On the other hand, activation of the coagulation system is the primary cause of venous thrombosis, and precedes platelet activation and aggregation. This may explain why HU had a limited activity in preventing recurrences of common venous thromboses in MPN patients, while anticoagulation therapy independently resulted as a protective drug reducing the rate of recurrences, as in the non-MPN population. In the latter non-MPN subjects, the risk of recurrence after unprovoked VTE is the highest during the first 5 years after discontinuation of anticoagulation and then declined, but never completely disappeared23. In our study, the efficacy of HU in patients with VTE at common sites was not demonstrated in the first 5 years after the incident event, suggesting that in this period, the cellular component of venous thrombogenesis is not as important as plasma hypercoagulability, which is well controlled by oral anticoagulants. Subsequently, HU showed a strong positive effect, indicating an advantage in the control of myeloproliferation.

Of note, we failed to show a positive action of HU in preventing recurrences after the first incident episode of splanchnic vein thrombosis. The reason of this finding is difficult to explain; it could be speculated that in patients with splanchnic vein thrombosis, hypercythemia is less frequent24, so that cytoreduction in this setting could be less crucial than otherwise. Moreover, given the unique environment of the splanchnic venous system, it is likely that the mechanisms of SVT formation differ from the mechanisms of arterial and VTE at common sites. Liver endothelial cells isolated from two patients with Budd–Chiari syndrome25 and spleen endothelial cells26 have been found to carry the JAK2 V617 mutation, so that aberrant endothelial cells may eventually contribute to SVT pathogenesis. Therefore, the occurrence of SVT, occurring either as the heralding presentation of MPN or as a complication during the course of the disease, poses an important clinical decision on the use of cytoreduction. We suggest to prescribe HU only in the presence of hypercythemia or in the case of progressive disease.
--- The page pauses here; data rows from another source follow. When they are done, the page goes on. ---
/-- Take n more words into source x (R394: only words that are there). -/
def State.srcTake (s : State) (x : Nat) : Nat → State
  | 0 => s
  | fuel + 1 =>
    match s.srcCrossing x, s.srcEngine x with
    | some n, _ =>
      match s.xngPull n with
      | (some w, t) => (t.setSource x { t.source x with held := (t.source x).held ++ [(w, 0x80)] }).srcTake x fuel
      | (none, _) => s
    | none, some n =>
      if (s.engine n).visible = 0 then s
      else
        let (w, t) := s.fifoPop n .clean
        if s.isSlot n w.2 then t.srcTake x fuel
        else (t.setSource x { t.source x with held := (t.source x).held ++ [w] }).srcTake x fuel
    | none, none => s

/-- Source x is ready with the descriptor d (R717). -/
def State.srcReady (s : State) (x : Nat) (d : Dword) : Bool :=
  decide (txHead d + min (txWords d) (s.fld (F.LN_TX_CFG_TX_THR (x / 4))) ≤ (s.srcAvailable x).length)

/-- The EOP word of a FIFO frame does not match LEN (R722). -/
def eopWrong (d : Dword) (ws : List (Dword × Byte)) : Bool :=
  match toEop ws with
  | none => false
  | some f => f.length != txHead d + txWords d || (f.getLast?.map fun w => w.2.toNat / 2 % 8) != some ((txLen d - 1) % 8)

/-- A gate of source x is open. -/
def State.gateOpen (s : State) (x : Nat) : Bool := (s.sheetOf (256 + x)).gates != 0

/-- Source x could start a frame now. -/
def State.srcStarts (s : State) (x : Nat) : Bool :=
  match s.srcAvailable x with
  | (d, _) :: _ => s.srcReady x d && (!s.srcGated x || s.gateOpen x)
  | [] => false

/-- An ungated frame would run into the earliest release of a gated source of its lane (R719). -/
def State.runsInto (s : State) (k : Nat) (d : Dword) : Bool :=
  let span := s.frameSpan k d
  (List.range 4).any fun j => s.srcGated (4 * k + j) &&
    match (s.sheetOf (256 + 4 * k + j)).queue with
    | q :: _ => atOrAfter q.due s.now && decide ((q.due + 2 ^ 64 - s.now) % 2 ^ 64 * 100 < span)
    | [] => false

/-- Source j of lane k may start now against the lane's others (R718, R719, R741). -/
def State.srcTurn (s : State) (k j : Nat) (d : Dword) : Bool :=
  if s.srcGated (4 * k + j) then true
  else !((List.range 4).any fun i => i != j && s.srcStarts (4 * k + i) && (s.srcGated (4 * k + i) || decide (i < j)))
    && !s.runsInto k d

/-- Replace the bytes at an offset. -/
def patch (bs : List Byte) (ofs : Nat) (new : List Byte) : List Byte := bs.take ofs ++ new ++ bs.drop (ofs + new.length)

/-- Add to the correctionField at HDR_OFS + 8 (R725-R727): the octets, and whether it saturated. -/
def addCorrection (bs : List Byte) (hdr : Nat) (x : Int) : List Byte × Bool :=
  let v := signed 64 (beNat ((bs.drop (hdr + 8)).take 8)) + x
  let sat := decide (2 ^ 63 ≤ v ∨ v < -2 ^ 63)
  (patch bs (hdr + 8) (beBytes 8 (if sat then 2 ^ 63 - 1 else unsigned 64 v)), sat)

/-- A frame as sent (R725-R727): the insertions, then a new FCS under FCS_FIX when something was inserted. -/
def sentFrame (f : TxFrame) (bs : List Byte) : List Byte × Bool :=
  let h := txHdr f.desc
  let (m, sat) := match txOp f.desc with
    | 2 =>
      let b := patch bs (h + 34) (beBytes 6 (f.stamp / 4000000000) ++ beBytes 4 (f.stamp % 4000000000 / 4))
      addCorrection b h ((f.stamp % 4 * 16384 : Nat) : Int)
    | 3 => addCorrection bs h (signed 64 ((f.stamp + 2 ^ 64 - (f.ref.getD 0).toNat) % 2 ^ 64) * 16384)
    | _ => (bs, false)
  let n := m.length - 4
  (if 2 ≤ txOp f.desc && txFcsFix f.desc then m.take n ++ leBytes 4 (crc32 (m.take n)).toNat else m, sat)

/-- The frame being sent is complete: what went out on the line. -/
def State.finishFrame (s : State) (k : Nat) (f : TxFrame) : State :=
  let bs := (f.got.flatMap fun w => leBytes 8 w.toNat).take (txLen f.desc)
  let (out, sat) := sentFrame f bs
  let t := s.setLane k { s.laneOf k with tx := none, line := out }
  if sat then t.laneLog k 0x0B0C k else t

/-- A two-step report that finds no room (R729). -/
def State.reportLost (s : State) (k : Nat) : State :=
  let u := s.laneOf k
  let t := s.setLane k { u with txtsLost := min (u.txtsLost + 1) (2 ^ 32 - 1) }
  if u.txtsLost = 0 then t.laneLog k 0x0B0A k else t

/-- The two-step report of an egress stamp (R728, R729). -/
def State.twoStep (s : State) (k : Nat) (f : TxFrame) : State :=
  let op := txOp f.desc
  if !(op == 1 || op == 2 || (op == 3 && s.bit (F.LN_TX_CFG_REP_CF k))) then s
  else
    let one := decide (2 ≤ op)
    match s.fld (F.LN_TX_CFG_REP k) with
    | 1 =>
      let w := 2 * 2 ^ 60 + one.toNat * 2 ^ 50 + f.src * 2 ^ 48 + txSeq f.desc * 2 ^ 40 + f.stamp % 2 ^ 40
      let (ok, t) := s.writeDesc k (BitVec.ofNat 64 w)
      if ok then t else t.reportLost k
    | 2 =>
      let u := s.laneOf k
      if 4 ≤ u.reports.length then s.reportLost k
      else
        let info : Word := BitVec.ofNat 32 (one.toNat * 2 ^ 10 + f.src * 2 ^ 8 + txSeq f.desc)
        let t := s.setLane k { u with reports := u.reports ++ [(f.stamp, info)] }
        if u.reports.isEmpty then t.raise (F.LN_EVENT_TXTS k) else t
    | _ => s

/-- Discard the rest of a frame of source x, of which n words are still to come (R721, R722). -/
def State.dropRest (s : State) (x n : Nat) : State :=
  let u := s.source x
  s.setSource x { held := u.held.drop n, skip := n - u.held.length, skipToEop := (s.srcEngine x).isSome && n > u.held.length }

/-- A frame of source x goes: the release that was its own goes with it (spec/05_sheets.md R264). -/
def State.useGate (s : State) (x : Nat) : State :=
  if s.srcGated x then s.setSheet (256 + x) { s.sheetOf (256 + x) with gates := (s.sheetOf (256 + x)).gates - 1 } else s

/-- A descriptor that R722 refuses goes with its frame. -/
def State.txRefuse (s : State) (k x : Nat) (d : Dword) (n : Nat) : State :=
  ((((s.srcTake x n).dropRest x n).useGate x).countSat (F.LN_TX_BAD k) 1).laneLog k 0x0B09 d.toNat

/-- Start a frame (R718, R724). -/
def State.txStart (s : State) (k j : Nat) (d : Dword) (lead : Nat) : State :=
  let x := 4 * k + j
  let t := s.srcTake x (txHead d + txWords d)
  let ws := (t.source x).held
  let body := ws.drop (txHead d)
  let f : TxFrame := { src := j, gated := s.srcGated x, desc := d, ref := if txOp d = 3 then (ws.drop 1).head?.map (·.1) else none,
                       got := (body.take (txWords d)).map (·.1),
                       stamp := unsigned 64 ((s.now : Int) + lead + s.asym (F.LN_TX_ASYM k)) }
  let t := t.setSource x { t.source x with held := body.drop (txWords d) }
  let t := ((t.useGate x).countWrap (F.LN_TX_FRAMES k) 1).twoStep k f
  let t := t.setLane k { t.laneOf k with until_ := some (s.mast.ran, s.frameSpan k d, f.gated) }
  if f.got.length = txWords d then t.finishFrame k f else t.setLane k { t.laneOf k with tx := some f }

/-- A raw word goes out (R730); a gated source sends one for each release (R718, DESIGN CHOICE, log entry 24). -/
def State.txRaw (s : State) (k x : Nat) : State :=
  if s.srcGated x && !s.gateOpen x then s
  else
  let t := s.srcTake x 1
  match (t.source x).held with
  | (w, _) :: ws =>
    let n := match s.srcCrossing x with | some c => (s.fld (F.XNG_CFG_WIDTH_M1 c) + 1) / 8 | none => 8
    (((t.setSource x { t.source x with held := ws }).useGate x).setLane k { t.laneOf k with line := leBytes n w.toNat }).rawStamp k 4 w
  | [] => t
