/-- The coordinator holds what R763 asks for: EXPECT - 1 TOPOs, or 100 ms have passed; with EXPECT 0, FORM_QUIET_US without a new TOPO. -/
def State.toposIn (s : State) : Bool :=
  let n := s.fld F.SHR_CFG_EXPECT
  if n = 0 then s.gone s.shroud.topoAt (s.fld F.SHR_TIMING_FORM_QUIET_US * 4000)
  else decide (n ≤ s.shroud.topos.length + 1) || s.gone s.shroud.formAt 400000000

/-- FORMATION_COMPLETE: in FORMING, or in FORMED when a recomputation is due (R780) or REFORM asked for one. -/
def execFormationComplete (s : State) : Out :=
  let ready := if s.fstate = 2 then s.toposIn else s.formed && s.shroud.due && (!s.shroud.reform || s.toposIn)
  .next (if s.powered && s.bit F.SHR_STATUS_IS_COORD && ready then s.completeFormation else s)

/-- SHR_CMD.REFORM: on the coordinator a new formation is due; on a member nothing. -/
def execReform (s : State) : Out :=
  whenOpen s (if s.bit F.SHR_STATUS_IS_COORD && s.formed then
    { s with shroud := { s.shroud with due := true, reform := true, formAt := s.clock, topoAt := s.clock } } else s)

/-- A device without an address says why, and carries HELLO, TOPO and LINKDOWN frames alone (R765). -/
def State.noAddress (s : State) : State :=
  let s := { s with shroud := { s.shroud with noAddr := true } }
  if s.bit F.SHR_CFG_ADDR_STRAP && decide (s.shroud.dist ≤ 16) then s.shrLog 0x0C03 (s.fld F.HST_STRAPS_ADDR)
  else s.shrLog 0x0C04 s.shroud.dist

/-- A ROUTE frame reaches its member (R765, R767). -/
def State.gotRoute (s : State) (src : Nat) (d : List Byte) : State :=
  if s.fstate < 2 || s.selfBest then s
  else if u8 d 5 / 64 % 2 = 0 then s.noAddress
  else s.takeTable { epoch := u8 d 6, switch := leNat ((d.drop 8).take 8), nibbles := (List.range 8).map fun k => u32 d (16 + 4 * k),
                     addr := u8 d 5 % 64, coord := src / 64 }

/-- A ROUTE frame arrives on port q: this member's when HOPS has reached RLEN, else forwarded by its route. -/
def State.routeFrame (s : State) (q : Nat) (bs : List Byte) : State :=
  let d := bs.drop 16
  let hops := u8 bs 10
  if u8 d 4 ≤ hops then (s.linkFree q 1 (flitsOf bs)).gotRoute (u16 bs 6) d
  else if s.shroud.noAddr then s.linkFree q 1 (flitsOf bs)
  else s.shrForward q (u32 d 0 / 4 ^ hops % 4) bs

/-- ELECTING to FORMING (R761): the coordinator is known. -/
def State.enterForming (s : State) : State :=
  let t := s.setFld F.SHR_STATUS_FSTATE 2
  let t := { t with shroud := { t.shroud with formAt := t.clock, topoAt := t.clock } }
  if s.selfBest then
    let t := ((t.raise F.SHR_STATUS_IS_COORD).setAlign F.SHR_STATUS_ALIGNED true).followBest
    t.setBit F.SHR_STATUS_COORD_SET (t.bit F.MAST_STATUS_SET)
  else
    let t := (t.clear F.SHR_STATUS_IS_COORD).sendTopo
    if 16 < s.shroud.dist then t.noAddress else t

/-- The best key has been unchanged for FORM_QUIET_US (R761). -/
def execFormQuiet (s : State) : Out :=
  .next (if s.powered && s.fstate == 1 && s.shroud.best.isSome && s.gone s.shroud.bestAt (s.fld F.SHR_TIMING_FORM_QUIET_US * 4000) then
    s.enterForming else s)

/-- TOPO (R762): the member sends its own (none), or one arrives on a port, its header and five data flits. -/
def execTopo (frame : Option (Fin 4 × List Byte)) (s : State) : Out :=
  match frame with
  | none => .next (if s.powered && decide (2 ≤ s.fstate) then s.sendTopo else s)
  | some (q, bs) => .next (if s.powered && s.linkUp q then s.gotTopo q bs else s)

/-- ROUTE (R767): a ROUTE frame arrives on a port. -/
def execRoute (q : Fin 4) (bs : List Byte) (s : State) : Out := .next (if s.powered && s.linkUp q then s.routeFrame q bs else s)

/-! ### HELLO -/

/-- The data flits of a HELLO on port q. -/
def State.helloData (s : State) (q : Nat) : List Byte :=
  let k := s.shroud.best.getD s.ownKey
  let set := if s.selfBest then s.bit F.MAST_STATUS_SET else s.bit F.SHR_STATUS_COORD_SET
  let b12 := s.fld F.HST_STRAPS_COORD + 2 * s.fld F.SHR_STATUS_ADDR_VALID + 4 * s.fld F.SHR_STATUS_ADDR
  let c12 := (decide (k < 2 ^ 96)).toNat + 2 * set.toNat + 4 * s.fld F.SHR_STATUS_FAB_ALIGNED + 8 * s.formed.toNat
  leBytes 12 s.uid ++ [BitVec.ofNat 8 b12, BitVec.ofNat 8 q, 0, 0] ++ leBytes 12 k
    ++ [BitVec.ofNat 8 c12, BitVec.ofNat 8 s.shroud.dist, BitVec.ofNat 8 s.shroud.seq, 0]

/-- HELLO_SEND (R757). -/
def execHelloSend (s : State) : Out :=
  .next (if s.powered then
    let t := if s.fstate = 0 then s else s.elect
    t.upPorts.foldl (fun t q => t.shrSend q 1 (t.shrFrame 0x10 9 0 0 0 (t.helloData q))) t
  else s)

/-- What a HELLO's data flits say. -/
def parseHello (d : List Byte) : Hello :=
  { uid := leNat (d.take 12), addrValid := u8 d 12 / 2 % 2 == 1, addr := u8 d 12 / 4, port := u8 d 13 % 4,
    key := keyOf (u8 d 28 % 2 == 1) (leNat ((d.drop 16).take 12)), set := u8 d 28 / 2 % 2 == 1, aligned := u8 d 28 / 4 % 2 == 1,
    formed := u8 d 28 / 8 % 2 == 1, dist := u8 d 29, seq := u8 d 30 }

/-- A HELLO arrives on port q (R758-R760); the first of a neighbour also lets the ports' change be reported (log entry 31). -/
def State.gotHello (s : State) (q : Nat) (h : Hello) : State :=
  let fresh := (s.helloOf q).map (·.uid) != some h.uid
  let t := (List.range 3).foldl (fun t i => t.setReg (F.SHR_P_NBR_UID0 q + 4 * i) (BitVec.ofNat 32 (h.uid / 2 ^ (32 * i)))) s
  let t := ((t.setFld (F.SHR_P_STATUS_NBR_PORT q) h.port).setBit (F.SHR_P_STATUS_NBR_VALID q) h.addrValid).setFld (F.SHR_P_STATUS_NBR_ADDR q) h.addr
  let t := { t with shroud := { t.shroud with hello := Table.put (fun _ => none) t.shroud.hello q (some h),
                                              heardFormed := t.shroud.heardFormed || h.formed } }
  let t := t.elect
  if fresh then t.portsChanged else t

/-- HELLO: its two data flits on a port that is UP. -/
def execHello (q : Fin 4) (data : List Byte) (s : State) : Out :=
  .next (if s.powered && s.linkUp q then s.gotHello q (parseHello data) else s)

/-- COORD_SEQ_TICK (R759). -/
def execCoordSeqTick (s : State) : Out :=
  .next (if s.powered && s.selfBest && s.fstate != 0 then { s with shroud := { s.shroud with seq := (s.shroud.seq + 1) % 256 } } else s)
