/-- TRAIN_FLIT (R748, R749): on a shroud port PORT is the neighbour's. -/
def execTrainFlit (q : Fin 5) (good rxReady peerSeen : Bool) (port : Fin 4) (s : State) : Out :=
  if !s.powered then .next s
  else if !good then .next (s.linkBadFlit q)
  else if s.linkState q ≠ 3 then .next s
  else
    let (up, t) := s.linkTrain q rxReady peerSeen
    let t := if q.val < 4 then t.setFld (F.SHR_P_STATUS_NBR_PORT q) port else t
    .next (if up then (if q.val < 4 then t.shroudUp else t.stayEnter).linkGo q else t)

/-- A replay, and the port's end when eight have made no progress (R749, R752). -/
def State.replay (s : State) (q : Nat) : State :=
  let t := s.linkReplays q
  if t.linkStuck q then t.portDown q 4 else t

/-- REPLAY_TIMEOUT (R752). -/
def execReplayTimeout (q : Fin 5) (s : State) : Out :=
  .next (if s.powered && s.linkUp q && s.gone (s.linkOf q).ackAt 8000 then s.replay q else s)

/-- ACK_FLIT (R748, R752, R753). -/
def execAckFlit (q : Fin 5) (good nak : Bool) (seq : Byte) (s : State) : Out :=
  if !s.powered then .next s
  else if !good then .next (s.linkBadFlit q)
  else if !s.linkUp q then .next s
  else
    let (gone, t) := s.linkAcked q seq.toNat
    let t := if q.val = 4 then t.stayAcked gone else t
    .next (if nak then t.replay q else t)

/-- The NFLIT that a KIND has, and how many INDEX values (R808). -/
def State.stayKind (s : State) (kind : Nat) : Option (List Nat × Nat) :=
  match kind with
  | 1 => some ([2], 32) | 2 => some ([1, 2, 3, 4, 5, 6, 7, 8], 1)
  | 3 => some ([3], s.stayEntries.length) | 4 => some ([2], s.stayEntries.length)
  | 5 => some ([1], 1) | 6 => some ([8], 2) | 7 => some ([0], 1) | 8 => some ([2], 1) | 9 => some ([0], 1)
  | 0xA => some ([2], 1) | 0xB => some ([0], 1) | _ => none

/-- The items of a REG frame. -/
def regItems (d : List Byte) : List (Nat × Word) :=
  (List.range (d.length / 8)).map fun i => (u16 d (8 * i), BitVec.ofNat 32 (u32 d (8 * i + 4)))

/-- A frame of a KIND that is mirrored takes effect on a member that applies it (R819). -/
def State.mirrorFrame (s : State) (kind idx : Nat) (d : List Byte) : State :=
  if !s.applies then s
  else match kind with
    | 1 => s.applySlot idx ((List.range 4).map fun i => BitVec.ofNat 64 (leNat ((d.drop (8 * i)).take 8)))
    | 2 => ((regItems d).foldl (fun t i => t.applyReg i.1 i.2) s).mirrored
    | 3 => match s.entryUnit 2 idx with | some n => (s.applyTimer n d).mirrored | none => s
    | 4 => match s.entryUnit 3 idx with | some n => (s.applyCompare n d).mirrored | none => s
    | 5 => (s.applyDsc d).mirrored
    | 6 =>
      if idx = 0 then { s with stay := { s.stay with model := d } }
      else ({ s with stay := { s.stay with model := [] } }).applyModel (s.stay.model ++ d)
    | _ => s.gotEnd

/-- An accepted stay frame takes effect (R808). -/
def State.stayFrameIn (s : State) (bs : List Byte) : State :=
  let kind := u8 bs 1
  let idx := u16 bs 6
  let d := bs.drop 16
  let bad := match s.stayKind kind with | some (ns, k) => !ns.contains (u8 bs 4) || decide (k ≤ idx) | none => true
  if bad then s.styLog 0x0D0C (kind + 2 ^ 16 * idx)
  else match kind with
    | 7 => s.stayAnswer 0
    | 8 => s.staySync (leNat (d.take 8)) (leNat ((d.drop 8).take 8)) s.now (u8 d 16 % 2 == 1)
    | 0xA => s.gotPair (leNat (d.take 12)) (u8 d 12 % 2 == 1) (u32 d 16)
    | 0xB => { s with stay := { s.stay with handed := true } }
    | _ => s.mirrorFrame kind idx d

/-- SHROUD_FRAME (R752): a frame arrives on a port; one that is accepted takes effect. -/
def execShroudFrame (q : Fin 5) (bs : List Byte) (s : State) : Out :=
  if !(s.powered && s.linkUp q) then .next s
  else
    let (ok, t) := s.linkReceive q bs
    .next (if !ok then t else if q.val < 4 then t.shroudFrame q bs else (t.linkFree 4 0 (flitsOf bs)).stayFrameIn bs)

end Sys2Proof.Machine
end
In our analysis, VKA were significantly effective in reducing the rate of venous thrombotic recurrences by 40%. This reduction in risk is comparable with the results obtained in the prevention of recurrent VTE in the non-MPN population27. However, given the different risk baselines in the MPN and non-MPN patients, the absolute incidence rate of recurrent venous thrombosis in MPN patients remains higher than that observed in non-MPN patients treated with VKA, as previously reported7.

Finally, in the patients treated with cytoreductive drugs other than HU (i.e., anagrelide, busulfan, pipobroman, interferon, and ruxolitinib), we did not show any antithrombotic efficacy in terms of reduction of recurrences. However, this finding should be taken with caution, because the number of treated patients for each drug is likely not enough powered.

In conclusion, although our study has limitations due to the retrospective nature, this series of 1500 MPN patients with incident index thrombosis is the largest ever reported, so that statistical power is adequate. The different effects of HU on the protection of arterial or venous vessels likely mirror the different pathogenetic mechanisms involved in thrombosis of different districts. The results obtained by VKA for secondary prophylaxis of recurrent VTE although significant are not entirely satisfactory. Overall, we conclude that our therapy armamentarium to prevent arterial and particularly venous recurrences in MPN is suboptimal, and future studies to optimize and personalize the secondary pharmacological prophylaxis are urgently warranted.